I just upgraded 2 machines from Fedora 31 to 33, and with that upgrade, Perl went from 5.30.3 to 5.32.1.
The first thing I noticed is that GDBM_File.pm is no longer included in the Perl Core, but that was no problem.
The second thing I noticed is that GDBM write in fc33/perl5.32.1 is incredibly slow. That's a problem.
I noticed something amiss on the first machine, so I ran a little benchmark with fc31/perl5.30.3 on the second machine before doing the upgrade.
gdbm1.pl is rebuilding a db file from an ascii text file, about 33M entries. gdbm0.pl is reading the same ascii text file, and doing everything exactly the same as gdbm1.pl, except not executing the actual hash assignments "$db{...} = ...". That is the only diff. (The ascii file is around 11GB.)
FC31/Perl5.30.3:
[259] time ./gdbm0.pl 16
real 4m51.593s
user 4m49.808s
sys 0m1.306s
[260] time ./gdbm1.pl 16
real 11m39.682s
user 6m30.619s
sys 3m19.260s
FC33/Perl5.32.1:
[287] time ./gdbm0.pl 16
real 5m10.379s
user 5m8.764s
sys 0m1.299s
[288] time ./gdbm1.pl 16
real 554m48.187s
user 7m49.315s
sys 433m42.435s
Obviously it takes longer to write the DB than not: I always expect gdbm0.pl to be faster than gdbm1.pl. But the only diff btwn gdbm0 and gdbm1 is writing the DB, so the time diff is all due to that. On fc31/perl5.30.3, that diff is under 7m. On fc33/perl5.32.1, the time diff is a staggering 550m - over 9 HOURS, vs 7 MINUTES before.
I've done some web searches for anything about GDBM_File being slow in perl5.32.1, I've found nothing. I don't even know if Perl is the problem, it might be fc33, or some combination of both.
Or it could be that some C lib is missing in fc33, and GDBM_File is doing everything in native perl. I don't know where to go from here.
Update:
@davem: Okay, I have 3 machines: a, b, c. "a" is oldest and slowest, "c" is newest and fastest. Machine "a" runs ubuntu, the other two both run fedora:
Linux a 5.8.0-50-generic #56~20.04.1-Ubuntu SMP Mon Apr 12 21:46:35 UTC 2021 x86_64 x86_64 x86_64 GNU/Linux
Linux b 5.11.18-200.fc33.x86_64 #1 SMP Mon May 3 15:05:29 UTC 2021 x86_64 x86_64 x86_64 GNU/Linux
Linux c 5.11.18-200.fc33.x86_64 #1 SMP Mon May 3 15:05:29 UTC 2021 x86_64 x86_64 x86_64 GNU/Linux
I ran two benchmarks on each machine, first with an in-mem hash, then with a gdbm hash.
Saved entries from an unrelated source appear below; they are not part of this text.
-- ==== Sys2Proof/Laws/Decode.lean ====
section
/-!
SUPPORT. The fields of a command word (30_encoding.md R80) as numbers, and the word put together from them.
-/
namespace Sys2Proof

theorem opcField_toNat (w : Half) : (opcField w).toNat = w.toNat / 4096 % 16 := by
  simp [opcField, Nat.shiftRight_eq_div_pow]
theorem modeField_toNat (w : Half) : (modeField w).toNat = w.toNat / 1024 % 4 := by
  simp [modeField, Nat.shiftRight_eq_div_pow]
theorem rdField_toNat (w : Half) : (rdField w).toNat = w.toNat / 256 % 4 := by
  simp [rdField, Nat.shiftRight_eq_div_pow]
theorem rs1Field_toNat (w : Half) : (rs1Field w).toNat = w.toNat / 64 % 4 := by
  simp [rs1Field, Nat.shiftRight_eq_div_pow]
theorem rs2Field_toNat (w : Half) : (rs2Field w).toNat = w.toNat / 16 % 4 := by
  simp [rs2Field, Nat.shiftRight_eq_div_pow]
theorem zeroField_toNat (w : Half) : (zeroField w).toNat = w.toNat % 16 := by
  simp [zeroField]

/-- A command word is its six fields side by side (R80). -/
theorem toNat_eq_fields (w : Half) : w.toNat = (opcField w).toNat * 4096 + (modeField w).toNat * 1024 +
    (rdField w).toNat * 256 + (rs1Field w).toNat * 64 + (rs2Field w).toNat * 16 + (zeroField w).toNat := by
  rw [opcField_toNat, modeField_toNat, rdField_toNat, rs1Field_toNat, rs2Field_toNat, zeroField_toNat]
  have := w.isLt
  omega

end Sys2Proof
end

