-- ==== Sys2Proof/Tests/Slice0.lean ====
section
/-!
SUPPORT. Tests. Expected values are those of 95_test_vectors.md (the vector is named in each comment) or are worked
out by hand from the rule named. Each `witness_…` meets the hypotheses of the statement it names.
-/
namespace Sys2Proof.Tests
open Sys2Proof Sys2Proof.Machine

/-! ## Helpers -/

/-- A machine as after reset, with a capacity of 64 bytes. -/
def blank : State :=
  { slots := Vector.replicate 4 Slot.reset, status := 0, pbMax := 64, script := [], index := 0, replies := [] }

/-- The header of part 2's abbreviations: the six derived fields as R106 gives them. -/
def wav (nch rate bps nbytes : Nat) : WaveHeader where
  chunkId := ⟨0x52, 0x49, 0x46, 0x46⟩
  chunkSize := BitVec.ofNat 32 (36 + nbytes)
  format := ⟨0x57, 0x41, 0x56, 0x45⟩
  subchunk1Id := ⟨0x66, 0x6D, 0x74, 0x20⟩
  subchunk1Size := 16
  audioFormat := 1
  numChannels := BitVec.ofNat 16 nch
  sampleRate := BitVec.ofNat 32 rate
  byteRate := BitVec.ofNat 32 (rate * nch * bps / 8)
  blockAlign := BitVec.ofNat 16 (nch * bps / 8)
  bitsPerSample := BitVec.ofNat 16 bps
  subchunk2Id := ⟨0x64, 0x61, 0x74, 0x61⟩
  subchunk2Size := BitVec.ofNat 32 nbytes

/-- The bytes of ST44(8), as part 2 lists them. -/
def bytesST44 : List Byte :=
  [0x52, 0x49, 0x46, 0x46, 0x2C, 0x00, 0x00, 0x00, 0x57, 0x41, 0x56, 0x45, 0x66, 0x6D, 0x74, 0x20, 0x10, 0x00,
   0x00, 0x00, 0x01, 0x00] ++
  [0x02, 0x00, 0x44, 0xAC, 0x00, 0x00, 0x10, 0xB1, 0x02, 0x00, 0x04, 0x00, 0x10, 0x00, 0x64, 0x61, 0x74, 0x61,
   0x08, 0x00, 0x00, 0x00]

/-- The bytes 00 01 02 … 2B of T1.3. -/
def countingBytes : List Byte := (List.range 44).map (BitVec.ofNat 8)

/-- A header and a sample buffer in a slot. -/
def put (k : SlotNo) (h : WaveHeader) (b : SampleBuffer) (s : State) : State := (s.setH k h).setSb k b

/-- The state a step or a command ends in, if it is a next state. -/
def after : Host.Outcome State Fault Refusal → Option State
  | .next t => some t
  | .fault _ => none
  | .refused _ => none

/-- Whether a command ends in a next state that meets a test. -/
def ends (i : Instr) (s : State) (p : State → Bool) : Bool := (after (exec i s)).any p

/-- A machine whose next host action is the given one. -/
def doing (a : HostAction) (s : State) : State := { s with script := [a], index := 0 }

/-- I16 elements from signed numbers. -/
def i16 (q : List Int) : SampleBuffer := .i16 (q.map u16)

/-- S2M's example E1: slot 0 holds ST44(8) and its samples. -/
def stereo : State := put 0 (wav 2 44100 16 8) (i16 [1000, 1000, -1000, 1000]) blank

/-- T4.1: slots 0 and 1 hold MO8(6) and their samples. -/
def monos : State := put 0 (wav 1 8000 16 6) (i16 [1, 2, 3]) (put 1 (wav 1 8000 16 6) (i16 [-1, -2, -3]) blank)

/-- The inputs of MSD: slot 1 holds PK44(8) and two packed words. -/
def packed : State := put 1 (wav 1 44100 32 8) (.u32 [0x7FFF7FFF, 0x80008000]) blank

/-! ## Decode: words of 95_test_vectors.md 2.1 to 2.7 -/

theorem test_decode_hdec : decode 0x13C0 = .ok (.hdec 3 3) := by decide -- T7.11
theorem test_decode_henc : decode 0x2300 = .ok (.henc 3 0) := by decide -- T1.10
theorem test_decode_d16 : decode 0x3240 = .ok (.d16 2 1) := by decide -- T2.7
theorem test_decode_e16 : decode 0x4100 = .ok (.e16 1 0) := by decide -- T2.19
theorem test_decode_d32 : decode 0x5240 = .ok (.d32 2 1) := by decide -- T2.14
theorem test_decode_e32 : decode 0x6140 = .ok (.e32 1 1) := by decide -- T2.14
theorem test_decode_s2mLeft : decode 0x8380 = .ok (.s2mLeft 3 2) := by decide -- P2
theorem test_decode_s2mRight : decode 0x8780 = .ok (.s2mRight 3 2) := by decide -- P2
theorem test_decode_s2mSum : decode 0x8900 = .ok (.s2mSum 1 0) := by decide -- E1
theorem test_decode_s2mDiff : decode 0x8EC0 = .ok (.s2mDiff 2 3) := by decide -- T7.12
theorem test_decode_m2s : decode 0x9060 = .ok (.m2s 0 1 2) := by decide -- T7.14
theorem test_decode_mse : decode 0xA100 = .ok (.mse 1 0) := by decide -- 2.5
theorem test_decode_msd : decode 0xB240 = .ok (.msd 2 1) := by decide -- T7.15

/-- The table's numbering: one 16-bit word; T7.13 and T7.4. -/
theorem test_decodeTableWord : decodeTableWord 16 0x93F0 = some (.m2s 3 3 3) ∧
    decodeTableWord 16 0xE000 = none := by decide

/-! ## WellFormed: one ill-formed term for each check -/

theorem test_illFormed_opc : (decode 0x0000).isOk = false ∧ wordWellFormed 0x0000 = false ∧
    wordWellFormed 0x7000 = false ∧ wordWellFormed 0xC000 = false ∧ wordWellFormed 0xFFFF = false := by decide -- T7.1 to T7.4
theorem test_illFormed_zero : decode 0x1001 = .error .zeroNotZero ∧ wordWellFormed 0x1001 = false := by decide -- T7.5
theorem test_illFormed_mode : decode 0x1400 = .error .modeNotZero ∧ wordWellFormed 0x1400 = false ∧
    decode 0x9400 = .error .modeNotZero ∧ wordWellFormed 0x9400 = false ∧
    decode 0xA400 = .error .modeNotZero ∧ wordWellFormed 0xA400 = false := by decide -- T7.6, T7.9, T7.10
theorem test_illFormed_rs2 : decode 0x1010 = .error .rs2NotZero ∧ wordWellFormed 0x1010 = false ∧
    decode 0x8010 = .error .rs2NotZero ∧ wordWellFormed 0x8010 = false := by decide -- T7.7, T7.8
/-- 00_scope.md R8: a multiple of 4, at most 4294967259, of which 4294967256 is the largest multiple. -/
theorem test_illFormed_capacity : pbMaxLegal 66 = false ∧ pbMaxLegal 4294967260 = false ∧
    pbMaxLegal 4294967256 = true ∧ pbMaxLegal 0 = true := by decide

/-! ## Each command, one step -/

/-- T1.3: every field at its offset. -/
theorem test_hdec_fields : ends (.hdec 0 0) (blank.setHb 0 countingBytes) (fun t =>
    (t.h 0).chunkId = ⟨0, 1, 2, 3⟩ ∧ (t.h 0).chunkSize = 0x07060504 ∧ (t.h 0).audioFormat = 0x1514 ∧
    (t.h 0).numChannels = 0x1716 ∧ (t.h 0).sampleRate = 0x1B1A1918 ∧ (t.h 0).byteRate = 0x1F1E1D1C ∧
    (t.h 0).blockAlign = 0x2120 ∧ (t.h 0).bitsPerSample = 0x2322 ∧ (t.h 0).subchunk2Id = ⟨0x24, 0x25, 0x26, 0x27⟩ ∧
    (t.h 0).subchunk2Size = 0x2B2A2928 ∧ t.hv 0 = true ∧ t.status = 0) = true := by decide

/-- T1.6: 43 bytes. -/
theorem test_hdec_truncated : ends (.hdec 2 0) (blank.setHb 0 (countingBytes.take 43)) (fun t =>
    t.status = 0x0201 ∧ t.hv 2 = false) = true := by decide

/-- T1.10: the 44 bytes of ST44(8), written over other bytes. -/
theorem test_henc_bytes : ends (.henc 3 0) (stereo.setHb 3 countingBytes) (fun t =>
    t.hb 3 = bytesST44 ∧ t.status = 0) = true := by decide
The in-mem hash result gives a very rough idea of the relative single-thread performance of each machine:
[mem] time perl -e'my %h; $h{$_} = 1 for ("a" .. "zzzzz"); print "@{[scalar(keys(%h))]}\n";'
[gdbm] time perl -e'use GDBM_File; my ($h, %h); $h = "gdbm_write_test"; tie(%h, "GDBM_File", $h, GDBM_NEWDB, 0600); $h{$_} = 1 for ("a" .. "zzzzz"); print "@{[scalar(keys(%h))]}\n"; untie(%h);'
machine_a:
[mem] 12356630
real 0m29.051s
user 0m27.975s
sys 0m0.995s
[gdbm] 12356630
real 4m5.431s
user 2m2.033s
sys 1m36.209s
machine_b:
[mem] 12356630
real 0m12.101s
user 0m11.520s
sys 0m0.559s
[gdbm] 12356630
real 106m35.326s
user 1m0.607s
sys 103m48.518s
machine_c:
[mem] 12356630
real 0m9.498s
user 0m9.163s
sys 0m0.317s
[gdbm] 12356630
real 58m46.555s
user 0m39.566s
sys 48m16.447s
Update 2:
I spent a while fiddling with Perl-DB_File and Perl-BerkeleyDB as possible replacements for Perl-GDBM_File. Because I was too lazy to try to figure out how to file a bug.
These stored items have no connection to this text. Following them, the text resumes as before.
-- ==== Sys2Proof/Machine/DataPorts.lean ====
section
/-! DEFINITION. The parts of the state that no register word holds, part 2: frames, streams, collectives, links, what the
device drives out. -/

namespace Sys2Proof.Machine

/-- What a record of the continuity log holds (R345). -/
inductive LogKind where
  | sheet (sq user : Nat)
  | read (page ver : Nat)
  /-- a unit's action: unit, ordinal in the part, WR count of the stream (R351) -/
  | mark (unit ord wr : Nat)
  | bank (tile b : Nat) (elems : FMap Elem) (prox : Bool)
  | done (sq user status flags : Nat)
  /-- stage 0 Pack, 1 Apply, 2 Derive of a group -/
  | stage (num stg group : Nat)
  /-- take record as the bits NONFIN, SAT, POIS, PROX, ABORT, PEER, LATE from bit 0 up; SATNF, LSGROW of the rig, for R371 -/
  | ddone (num rec satnf lsgrow ls ncons : Nat)
  | fin (print : Bool) (cause num ls ncons : Nat)
  deriving DecidableEq, Repr

/-- A record of the continuity log (R345): its order, call sheet, part, rig, whether it lies in the ring, whether the twin has
acknowledged it. -/
structure LogRec where
  seq : Nat := 0
  logno : Nat := 0
  lead : Nat := 0
  rig : Nat := 0
  kind : LogKind := .sheet 0 0
  ring : Bool := false
  acked : Bool := true
  /-- copies found unreadable: of the two in the head, of the ring's and the twin's (R221, R346) -/
  bad : Nat := 0
  deriving DecidableEq, Repr

/-- What a frame carries beyond R280 where the spec names the content and no bit layout (log entry 18). -/
inductive FrameExt where
  /-- PAIR: protection setting, reserve needed in GiB (R362) -/
  | pair (prot need : Nat)
  | pack (ok : Bool)
  | lrec (recs : List LogRec)
  /-- PAGE: its sequence, the rig that owns the page's space -/
  | page (seq rig : Nat)
  /-- MACK: highest LREC and PAGE sequence stored -/
  | mack (lrec page : Nat)
  /-- MASK: positions included, whether late contributions take part (R293) -/
  | mask (incl : List Nat) (late : Bool)
  deriving DecidableEq, Repr

/-- A fabric or tether frame (R280): header fields and payload. -/
structure Frame where
  ftype : Nat := 0
  vc : Nat := 0
  lvl : Nat := 0
  hops : Nat := 0
  dst : Nat := 0
  src : Nat := 0
  stile : Nat := 0
  seng : Nat := 0
  cnt : Nat := 0
  arg : Nat := 0
  pmask : Nat := 0
  ofs : Nat := 0
  payload : List Byte := []
  ext : Option FrameExt := none
  /-- not part of the frame: the log number of the task of this device that issued it and whose abort drops it unsent (R288) -/
  own : Option Nat := none
  deriving DecidableEq, Repr

/-- Commands to an NVMe drive besides its reads (R243). -/
inductive NvmeCmd where
  | identify | setFeatures | createQueue (q : Nat) | getLog | write (fua : Bool) | deallocate | flush
  deriving DecidableEq, Repr

/-- A payload flit as the replay buffer keeps it (R234): its sequence number, SLOTK, 240 bytes. -/
structure SentFlit where
  seq : Nat := 0
  slotk : Nat := 0
  body : List Byte := []
  deriving DecidableEq, Repr

/-- What the device drives out of its bump field, in the model's own record (log entry 3). -/
inductive Out where
  | frame (port : Nat) (f : Frame)
  /-- a null flit: port, ACK or NAK of a sequence number, credits of a class -/
  | flit (port : Nat) (nak : Bool) (seq : Nat) (cls crd : Nat)
  /-- null flits that say nothing -/
  | idle (port n : Nat)
  /-- a payload flit sent, and one sent again -/
  | sent (port : Nat) (q : SentFlit)
  | replay (port : Nat) (q : SentFlit)
  | trainSet (port : Nat) (kind : Nat) (lane : Nat) (bytes : List Byte)
  /-- B_n_RST_L: released or not -/
  | bufReset (b : Nat) (released : Bool)
  /-- a Svaweurn request: link, kind, tag, address or register, units, data with poison -/
  | svaweurn (port kind tag addr units : Nat) (data : List (Byte × Bool))
  /-- a read request to a CXL or NVMe port -/
  | portReq (port : Nat) (write : Bool) (addr len : Nat)
  /-- a command to drive `dev` of tier 3: first block, blocks (R243) -/
  | nvme (dev : Nat) (c : NvmeCmd) (lba n : Nat)
  /-- the HDM decoder of a CXL device: port, device, first frame, frames (R242) -/
  | hdm (port dev base units : Nat)
  /-- a 32-byte completion written to host memory (R337) -/
  | completion (addr : Nat) (data : List Byte)
  | msix (vec : Nat)
  | snoopMiss (addr : Nat)
  /-- read data returned on CXL.io or SMBus -/
  | regData (addr : Nat) (data : Word)
  | windowData (off : Nat) (data : List Byte) (poison : Bool)
  | smbAck (ok : Bool)
  | smbAlertResponse (addr : Nat)
  | tdo (data : Nat)
  | tdoBytes (data : List Byte)
  | vcmd (island uv : Nat) (frame : Nat)
  deriving DecidableEq, Repr

/-- A waiter on a signal (R297): physical tile and unit, 0 to 7 the logical engines, 8 the vector engine. -/
structure Waiter where
  tile : Nat := 0
  unit : Nat := 0
  deriving DecidableEq, Repr

/-- A cross-device barrier's progress (R309, R311): arrivals here, arrivals recorded of each child by position, whether the
arrive frame of this phase has gone, the frames last sent, those rejected and when each was, when the arrivals here not yet taken came. -/
structure Xbar where
  arr : Nat := 0
  child : FMap Nat := []
  sent : Bool := false
  lastSent : List Frame := []
  rej : List (Nat × Frame) := []
  arrAt : List Nat := []
  timedOut : Bool := false
  deriving DecidableEq, Repr

/-- An accepted remote write not yet visible (R284): its stream, its place in arrival order. -/
structure RemoteWr where
  stream : Nat := 0
  seq : Nat := 0
  win : Nat := 0
  frame : Frame := {}
  port : Nat := 0
  deriving DecidableEq, Repr

/-- A SIG held for the writes of its stream up to its CNT; one of an overflowed stream for the writes that had arrived, those numbered up to
`upTo` (R287, R288). -/
structure HeldSig where
  stream : Nat := 0
  cnt : Nat := 0
  upTo : Nat := 0
  overflow : Bool := false
  sig : Nat := 0
  at_ : Nat := 0
  port : Nat := 0
  deriving DecidableEq, Repr

/-- A sending stream (R282, R286): sequence of the next WR, acknowledged count, the route entry and the port that it still follows. -/
structure SendStream where
  seq : Nat := 0
  acked : Nat := 0
  route : Nat := 0
  port : Nat := 0
  deriving DecidableEq, Repr

/-- A collective in progress: a COLL of an engine, or the exchange of a rig's group (R290, R291, R293). Blocks are 32 elements in the
format carried, each byte with its poison. -/
structure Coll where
  tile : Nat := 0
  eng : Nat := 0
  /-- the task and part of a COLL -/
  logno : Nat := 0
  lead : Nat := 0
  rig : Option Nat := none
  group : Nat := 0
  collid : Nat := 0
  op : Nat := 0
  form : Nat := 0
  fmt : Nat := 0
  grp : Nat := 0
  /-- the members that receive, and those that contribute, in ascending identity -/
  members : List Nat := []
  incl : List Nat := []
  nblk : Nat := 0
  src : Nat := 0
  dst : Nat := 0
  /-- the second reduction, of late contributions (R269, R293) -/
  second : Bool := false
  /-- tree form: contributions of children by 16 × block + round, and the rounds combined by block; reduce-scatter: blocks received;
  partial values, or an exchange's results, by block -/
  recv : FMap (List (Byte × Bool)) := []
  got : FMap Nat := []
  part : FMap (List (Byte × Bool)) := []
  /-- result blocks in place -/
  have_ : List Nat := []
  deriving DecidableEq, Repr

/-- The exchange of a group (R269, R293): verdicts that the lead has (0 ok, 1 non-finite, 2 void), whether and when this member's own
contribution was ready, what MASK said once it has come. -/
structure Exchange where
  rig : Nat := 0
  group : Nat := 0
  members : List Nat := []
  verdicts : FMap (Option Nat) := []
  started : Bool := false
  readyAt : Nat := 0
  masked : Bool := false
  incl : List Nat := []
  late : Bool := false
  verdict : Nat := 0
  deriving DecidableEq, Repr

end Sys2Proof.Machine
end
False laziness, of course. I finally filed a bug just 2 days ago, and there's already a fix checked in and pending release.
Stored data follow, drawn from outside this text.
-- ==== Sys2Proof/Syntax.lean ====
section
/-! DEFINITION. The commands of the block: one constructor per row of spec/opcode_table.json, with the operands the row's
step takes. `p` is a physical tile, `e` a logical stream engine, `n` a rig; `errs` lists code words of the access with the
bits that arrived wrong (80-bit patterns, R219); `data` is the word a register write carries. -/

namespace Sys2Proof
open Machine

/-- The fields of a V-format vector instruction (R105, R106). -/
structure VOp where
  d : Nat := 0
  a : Nat := 0
  b : Nat := 0
  bm : Nat := 0
  msk : Nat := 0
  mz : Nat := 0
  sub : Nat := 0
  deriving DecidableEq, Repr

/-- The fields of an S-format instruction. -/
structure SOp where
  sd : Nat := 0
  sa : Nat := 0
  imm : Nat := 0
  deriving DecidableEq, Repr

/-- The fields of a T-format instruction. -/
structure TOp where
  d : Nat := 0
  e : Nat := 0
  sub : Nat := 0
  imm : Nat := 0
  deriving DecidableEq, Repr

/-- The fields of an M-format instruction. -/
structure MOp where
  d : Nat := 0
  sa : Nat := 0
  fmt : Nat := 0
  imm : Nat := 0
  deriving DecidableEq, Repr

/-- A link flit as read (R233, R234, R278): header fields, whether its CRC is good. -/
structure Flit where
  typ : Nat := 0
  seq : Nat := 0
  ackseq : Nat := 0
  ackv : Bool := false
  nak : Bool := false
  cls : Nat := 0
  lvl : Nat := 0
  crd : Nat := 0
  crcOk : Bool := true
  deriving DecidableEq, Repr

/-- A message from a Svaweurn buffer: its 16 bytes (R236, R237). -/
structure BufMsg where
  bytes : List Byte := []
  deriving DecidableEq, Repr

/-- What the received TSB sets and this end's measurement tell (R239 steps 3 to 5): the rate that the sets name, the preset that the far end names
for this end's transmitter, the best one of the far transmitter, lanes whose eye margin is below threshold. -/
structure TrainReport where
  /-- the lanes that the far end receives -/
  good : List Nat := []
  rate : Nat := 1
  preset : Nat := 0
  best : Nat := 0
  low : List Nat := []
  deriving DecidableEq, Repr

/-- What a fast retrain finds in its steps 4 to 7 (R239, R240): whether they ended in time, lanes that the far end does not receive, lanes whose eye
margin is below threshold. -/
structure FastReport where
  ok : Bool := true
  lost : List Nat := []
  low : List Nat := []
  deriving DecidableEq, Repr

/-- What one module's training found (R318): the codes of QUE_ULINK. -/
structure UcieReport where
  state : Nat := 3
  rate : Nat := 0
  rep : Nat := 0
  deriving DecidableEq, Repr

/-- What a start-up step of R393 found in the world outside: a failure code (0 none), the straps, the links and memories
that answered. -/
structure BootReport where
  fail : Nat := 0
  vals : List Nat := []
  deriving DecidableEq, Repr

/-- What arrives as a flit: its 256 bytes, and whether a lane failed in it (R233, R240). -/
structure FlitIn where
  bytes : List Byte := []
  laneFail : Bool := false
  deriving DecidableEq, Repr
@davem was exactly right, the issue was not Perl itself, but the underlying gdbm library. From the fix commit comment:
"Commit 4fb2326a4a introduced pre-reading of memory mapped regions. While speeding up searches, it has a negative impact on write operatons, since every remapping effectively re-reads the entire database."